Jeff Dickey-Chasins aka "The Job Board Doctor", Editorial Advisory Board

Jeff Dickey-Chasins aka “The Job Board Doctor”, Member Editorial Advisory Board

The great recession of 2008 was of course not that great for most of us. Companies went down the tubes, people lost their jobs, and entire sectors of the economy shrank – some never to expand again.

Things are better now, at least for many of us. But we’re due – or overdue – for a new recession. The average length of a typical economic expansion cycle is 69.5 months. Guess what: we’re at month 89. The current expansion has been smaller and weaker than those in the past – which also makes it more vulnerable to outside shocks. Well, there are a few of those waiting: a new President who is picking fights with China, the U.S.’s largest trading partner; a Republican Congress eager to repeal the ACA; a probable rise in interest rates; and the U.K.’s looming departure from the EU.

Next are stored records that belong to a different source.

/-- FRAME_TRANSMIT_END: the last symbol of a frame or copy has been sent. -/
def execFrameTransmitEnd (job : Nat) (s : State) : Answer :=
  match findJob s job with
  | none => done s
  | some j =>
    let player := match j.kind with
      | .player _ _ => true
      | _ => false
    let ending := endingCopies j
    let l := j.copies.filter ending
    if player || l = [] then done s else
    let s := (copyIdx j ending).foldl (fun s i => post s (.lineEnd j.id i false)) s
    let s := mapCopies s j.id ending fun c => { c with st := .done }
    let s := ((List.range j.copies.length).zip j.copies).foldl (fun s e => if ending e.2 then fillAfter s j e.1 e.2 else s) s
    done (endDownlink ([0, 1, 2].foldl noteTx s) j.id)

/-! ### A void cycle begins (R197, R249) -/

/-- Frames in progress are ramped down; what remains of them is not sent. -/
def truncate (s : State) (j : Job) : State :=
  let player := match j.kind with
    | .player _ _ => true
    | _ => false
  if j.ended || player || !j.begun || !j.live then s else
  let s := (copyIdx j fun c => c.st == .onAir).foldl (fun s i => post s (.lineEnd j.id i true)) s
  let s := silence s j fun c => c.st == .planned
  let s := mapCopies s j.id (fun c => c.st == .onAir) fun c =>
    { c with st := .cut, sig := c.sig.map fun g => { g with stop := some (s.mains.elapsed, true) } }
  let s := updJob s j.id fun j => { j with cutVoid := true }
  endDownlink ([0, 1, 2].foldl noteTx s) j.id

/-- What a void cycle does on the line: frames in progress end, and what was to begin in a slot whose first cycle it is is withdrawn
with its charge. -/
def voidCycle (s : State) : State :=
  let s := s.jobs.foldl truncate s
  if cidxNow s % slotC s ≠ 0 then s else
  let slot := slotNow s
  let s := (s.jobs.filter fun j => !j.ended && !j.begun && j.slot == slot).foldl (fun s j => freeClosed (dropJob s j none) j.node) s
  { s with sor := { s.sor with holds := s.sor.holds.filter fun h => !(h.kind == .contention && h.slots == [slot]) } }

end Sys2Proof.Machine
end

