-- ==== Sys2Proof/Machine/Decoder.lean ====
section
/-! DEFINITION. The decoder: headers and bodies of one copy and of robust groups, retransmission combining, outcomes, the measures of a
reception and mode selection (R175 to R193, R225, R228, R235, R262, R279, R283, R301, R321). -/

namespace Sys2Proof.Machine

/-- The header decisions are all in. -/
def RxFrame.full (f : RxFrame) : Bool := f.hdr.length == hdrLen f.mode

/-! ### HEADER_DECODED (R175, R185, R220, R262, R301) -/

/-- A header has passed in a reception: the node is heard, its session moves within the guard, its address is learned. -/
def hdrSeen (s : State) (isStatic : Bool) (f : RxFrame) (h : Nat) : State :=
  let a := Hdr.src h
  let s := { s with heard := fput s.heard a (f.cidx, f.ofs) }
  let s := if isStatic then s else updSess s a fun x => if inGuard s x f.ofs then { x with ofsN := f.ofs } else x
  if Hdr.label h = Lbl.filler then s else dirLearn s a (some f.cidx)

/-- The header of a single reception, or of every complete one of a group, is known. -/
def RxFrame.passed (f : RxFrame) (h : Nat) : RxFrame := { f with h := some h, contrib := true }

/-- A lane whose header has passed (R220): a burst lane is in SYNC; a continuous one once PSYNC_N have passed at expected places. -/
def laneSync (s : State) (l : Nat) (expd : Bool) : State :=
  let x := lane s l
  if !x.cont then setLane s l { x with fst := .sync }
  else
    let n := if expd then x.passing + 1 else x.passing
    if x.fst = .sync then setLane s l { x with miss := 0, passing := n }
    else if max 1 (getF s F.LFR_FRM_CFG_PSYNC_N) ≤ n
    then clearDefect (setLane s l { x with fst := .sync, miss := 0, passing := n, oof := 0 }) Def.lof (.lane l)
    else setLane s l { x with passing := n }

/-- A lane whose header is known and whose body is in ends its frame. -/
def endIfWhole (s : State) (l : Nat) : State :=
  match (lane s l).rx with
  | some f => match f.h with
    | some h => let n := bodyLen f.mode (Hdr.len h)
                if n ≤ f.body.length then frameEnd s l (f.body.length - n) else s
    | none => s
  | none => s

/-- A group's header has passed: every copy found has contributed to it, and one that is not amid its header has it. -/
def passGroup (s : State) (job mode h : Nat) : State :=
  let mk : RxFrame → RxFrame := fun f => if f.full then f.passed h else { f with contrib := true }
  let onLane : Nat × Lane → Nat × Lane := fun (k, x) =>
    match x.rx with
    | some f => if inGroup job mode x.use f then (k, { x with rx := some (mk f), fst := if f.full then .sync else x.fst }) else (k, x)
    | none => (k, x)
  let onRec : Recep → Recep := fun r => if inGroup job mode r.use r.rx then { r with rx := r.rx.passed h } else r
  let s := { s with lanes := s.lanes.map onLane, recs := s.recs.map onRec }
  ((s.lanes.filter fun e => e.2.rx.any fun f => inGroup job mode e.2.use f).map Prod.fst).foldl endIfWhole s

/-- A copy's header has been tried in vain. -/
def tryGroup (s : State) (l job mode : Nat) : State :=
  let mk : RxFrame → RxFrame := fun f => if f.full then { f with tried := true } else f
  let x := lane s l
  let s := match x.rx with
    | some f => if inGroup job mode x.use f then setLane s l { x with rx := some (mk f) } else s
    | none => s
  let onRec : Recep → Recep := fun r => if r.lane = l ∧ inGroup job mode r.use r.rx then { r with rx := mk r.rx } else r
  laneGone { s with recs := s.recs.map onRec } job

/-- A group's header decode: the values of every copy found so far (R185 step 1). -/
def decodeGroup (s : State) (l job mode : Nat) (isStatic : Bool) : State :=
  let g := groupRx s job mode
  let h := hdrOf mode (g.map Prod.snd)
  if !hdrPasses h then tryGroup s l job mode else
  let first := g.foldl (fun (b : Option (Nat × RxFrame)) e => match b with
    | some c => if e.1 < c.1 then some e else b
    | none => some e) none
  let s := match first with
    | some e => hdrSeen s isStatic e.2 h
    | none => s
  passGroup s job mode h

/-- The header of a reception that runs on a lane is judged. -/
def judgeLive (s : State) (l : Nat) (f : RxFrame) : State :=
  let x := lane s l
  if !isSet s F.COD_CTRL_EN then
    let s := setLane s l { x with rx := none, fst := .hunt, expect := 0 }
    match x.use with
    | some (j, _) => laneGone s j
    | none => s
  else match groupOf x.use f with
    | some j => decodeGroup s l j f.mode false
    | none =>
      let h := hdrOf f.mode [f]
      if hdrPasses h then
        let s := hdrSeen s (x.own == 2) f h
        endIfWhole (laneSync (setLane s l { lane s l with rx := some (f.passed h) }) l f.expd) l
      else
        let s := setLane s l { x with rx := none }
        let s := if x.cont then missFrame s l else setLane s l { lane s l with fst := .hunt }
        countHdrFail s [l] [f]

/-- A copy of a group that ended amid its header waits for the header of another; it has been looked at. -/
def setTried (s : State) (r : Recep) : State :=
  { s with recs := s.recs.map fun q => if q = r then { r with rx := { r.rx with tried := true } } else q }

/-- A reception that has ended on its lane is judged: one without a complete header is a header failure (R220), but for a copy of a group,
whose values still add to the group's header (R185). -/
def judgeEnded (s : State) (r : Recep) : State :=
  let gone := fun (s : State) => match r.use with
    | some (j, _) => laneGone s j
    | none => s
  let without := { s with recs := s.recs.erase r }
  if !isSet s F.COD_CTRL_EN then gone without
  else match groupOf r.use r.rx with
    | some j => if r.rx.full then decodeGroup s r.lane j r.rx.mode r.isStatic else gone (setTried s r)
    | none =>
      let h := hdrOf r.rx.mode [r.rx]
      if r.rx.full && hdrPasses h then
        { hdrSeen s r.isStatic r.rx h with recs := s.recs.map fun q => if q = r then { r with rx := r.rx.passed h } else q }
      else gone (countHdrFail without [r.lane] [r.rx])

/-- HEADER_DECODED: the decode of the header that waits on a lane. -/
def execHeaderDecoded (l : Fin 256) (s : State) : Answer :=
  if !domainOn s 9 then done s else
  let waits := fun (f : RxFrame) => f.h.isNone && !f.tried
  match s.recs.find? fun r => r.lane == l.val && waits r.rx with
  | some r => done (judgeEnded s r)
  | none => match (lane s l.val).rx with
    | some f => if waits f && f.full then done (judgeLive s l.val f) else done s
    | none => done s

/-! ### Copies of one frame (R185) -/

/-- Symbols from copy `a` to copy `b` on the line. -/
def symbolsTo (m : Nat) (a b : RxFrame) : Int :=
  let n : Int := 2 ^ 32 * mOf m
  let d := ((b.cidx * mOf m + b.k : Nat) : Int) - (a.cidx * mOf m + a.k : Nat)
  let r := d % n
  if 2 * r < n then r else r - n

/-- Copy `b` lies where copy `a` lets it be expected, within a symbol. -/
def agrees (m d : Nat) (a b : Nat × RxFrame) : Bool :=
  decide ((symbolsTo m a.2 b.2 - ((b.1 : Int) - a.1) * d).natAbs ≤ 1)

/-- The reference copy: the one that most copies agree with, the lowest of equals (R185 step 3). The copies rise in number. -/
def reference (m d : Nat) (l : List (Nat × RxFrame)) : Option (Nat × RxFrame) :=
  let n := fun a => l.countP (agrees m d a)
  l.foldl (fun b a => match b with
    | some c => if n c < n a then some a else b
    | none => some a) none

/-! ### Retention (R186 to R188) -/

/-- The items that identify an entry, the session apart. -/
def retKey (h : Nat) : List Nat := [Hdr.src h, Hdr.dst h, Hdr.seq h, Hdr.label h, Hdr.len h]

def sameEntry (h : Nat) (r : Retain) : Bool := r.node == Hdr.src h && r.key == retKey h

/-- A function's share of the store (R188). -/
def retQuota (s : State) (fn : Nat) : Nat := if tableInForce s then getF s (F.TEN_SESS_RET_Q fn) else if fn = 0 then 4096 else 0

def dropEntry (s : State) (h : Nat) : State := { s with retain := s.retain.filter fun r => !sameEntry h r }

/-- Keep the values of an ERRORED body (R186, R188). -/
def keepEntry (s : State) (fn h cidx : Nat) (acc : List Int) : State :=
  let s := dropEntry s h
  let mine := s.retain.filter fun r => r.fn == fn
  if retQuota s fn = 0 then s else
  let s := if retQuota s fn ≤ mine.length
    then raise (bump { s with retain := s.retain.erase (mine.headD ⟨0, 0, [], [], 0, 0⟩) } R.COD_RET_EVICT_CNT) F.COD_EVT_RET_EVICT else s
  { s with retain := s.retain ++ [{ node := Hdr.src h, fn := fn, key := retKey h, acc := acc, count := 1, cidx := cidx }] }

/-- The disagreeing fraction of kept and new values is at most DIS_MAX / 256 (R186). -/
def combinable (s : State) (kept new : List Int) : Bool :=
  let l := (kept.zip new).filter fun (a, b) => a != 0 && b != 0
  Nat.ble (256 * l.countP fun (a, b) => decide (a > 0) != decide (b > 0)) (getF s F.COD_RET_CFG_DIS_MAX * l.length)

/-! ### Decoding a body (R174, R176, R180, R181, R186) -/

/-- Payload of body values, and whether its CRC-32 matches. -/
def decodeBody (mode len : Nat) (acc : List Int) : List Byte × List Bool × Bool :=
  if len = 0 then ([], [], true) else
  let b := decodeWord mode false (8 * len + 32) acc
  let p := bytesOfBits len (b.take (8 * len))
  (p, b, decide (natOfBits (b.drop (8 * len)) = crc32Body p))

/-- Outcome of a frame (R181): payload, outcome, and the state with its retention entry served. -/
def decodeFrame (s : State) (mode h cidx : Nat) (hdr : List RxFrame) (acc : List Int) : List Byte × Nat × State :=
  let len := Hdr.len h
  let ret := isSet s F.COD_CTRL_RET_EN && mode != 0 && len != 0
  let max' := max 2 (min 8 (getF s F.COD_RET_CFG_RET_MAX))
  let alone := fun (s : State) =>
    let (p, b, ok) := decodeBody mode len acc
    let clean := cleanWord mode true (hdrBits h) (hdrAcc mode hdr) && (len == 0 || cleanWord mode false b acc)
    if ok then (p, if clean then Pm.good else 1, s)
    else (p, 3, match sess s (Hdr.src h) with
      | some x => if ret && x.state == 0 then keepEntry s x.fn h cidx acc else s
      | none => s)
  match if ret && Hdr.rtx h then s.retain.find? (sameEntry h) else none with
  | none => alone s
  | some e =>
    if !combinable s e.acc acc then
      alone (raise (bump (dropEntry s h) R.COD_RET_MISMATCH_CNT) F.COD_EVT_MISMATCH)
    else
      let sum := accAdd e.acc acc
      let (p, _, ok) := decodeBody mode len sum
      if ok then (p, 2, dropEntry s h)
      else
        let n := e.count + 1
        let s := dropEntry s h
        (p, 3, if max' ≤ n then s else { s with retain := s.retain ++ [{ e with acc := sum, count := n, cidx := cidx }] })

/-! ### Mode selection (R190, R191) -/

/-- Register of the boundary between modes `b` and `b + 1`. -/
def mselReg (b : Nat) : Nat := R.COD_MSEL_P + 4 * b

/-- The thresholds in use (R191). -/
def mselWord (s : State) (b : Nat) : Nat := (fgetD s.msel b (resetValue (mselReg b))).toNat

If you’re in the recruitment marketing biz – job boards, recruiting sites, talent acquisition, sourcing and screening, and so on – it’s time to pull out your recession shoes and give them a good buffing. Sometime in the coming 18 months you’ll need them.

What typically happens to employers and their recruitment marketing budgets during a recession? In general, demand for candidates goes down – and the recruiting budget follows. However, this is not true across the board. Even in a general recession, there are pockets of candidate demand. The need for sales, tech, and healthcare talent won’t dip that much, for example. Also, remember that some industries do well in an economic downturn – think auto repair and maintenance driving up the need for mechanics (in an already tight labor market). Retailers that focus on ‘low low prices’ – like WalMart – will also need clerks, back-office help, and managers.

So the first step to being ready for a recession as a recruitment marketing firm is to identify your specific susceptibility to a recession. Are you catering to a hot sector that may collapse (like construction)? Or are you firmly ensconced in a relatively ‘safe’ sector? If your service cuts across sectors (for instance, an aggregator or general job board), how are you positioned competitively? Will growth in unaffected parts of the labor market make up for losses in other areas? It’s much better to know your vulnerabilities now, rather than ‘discovering’ them during the downturn.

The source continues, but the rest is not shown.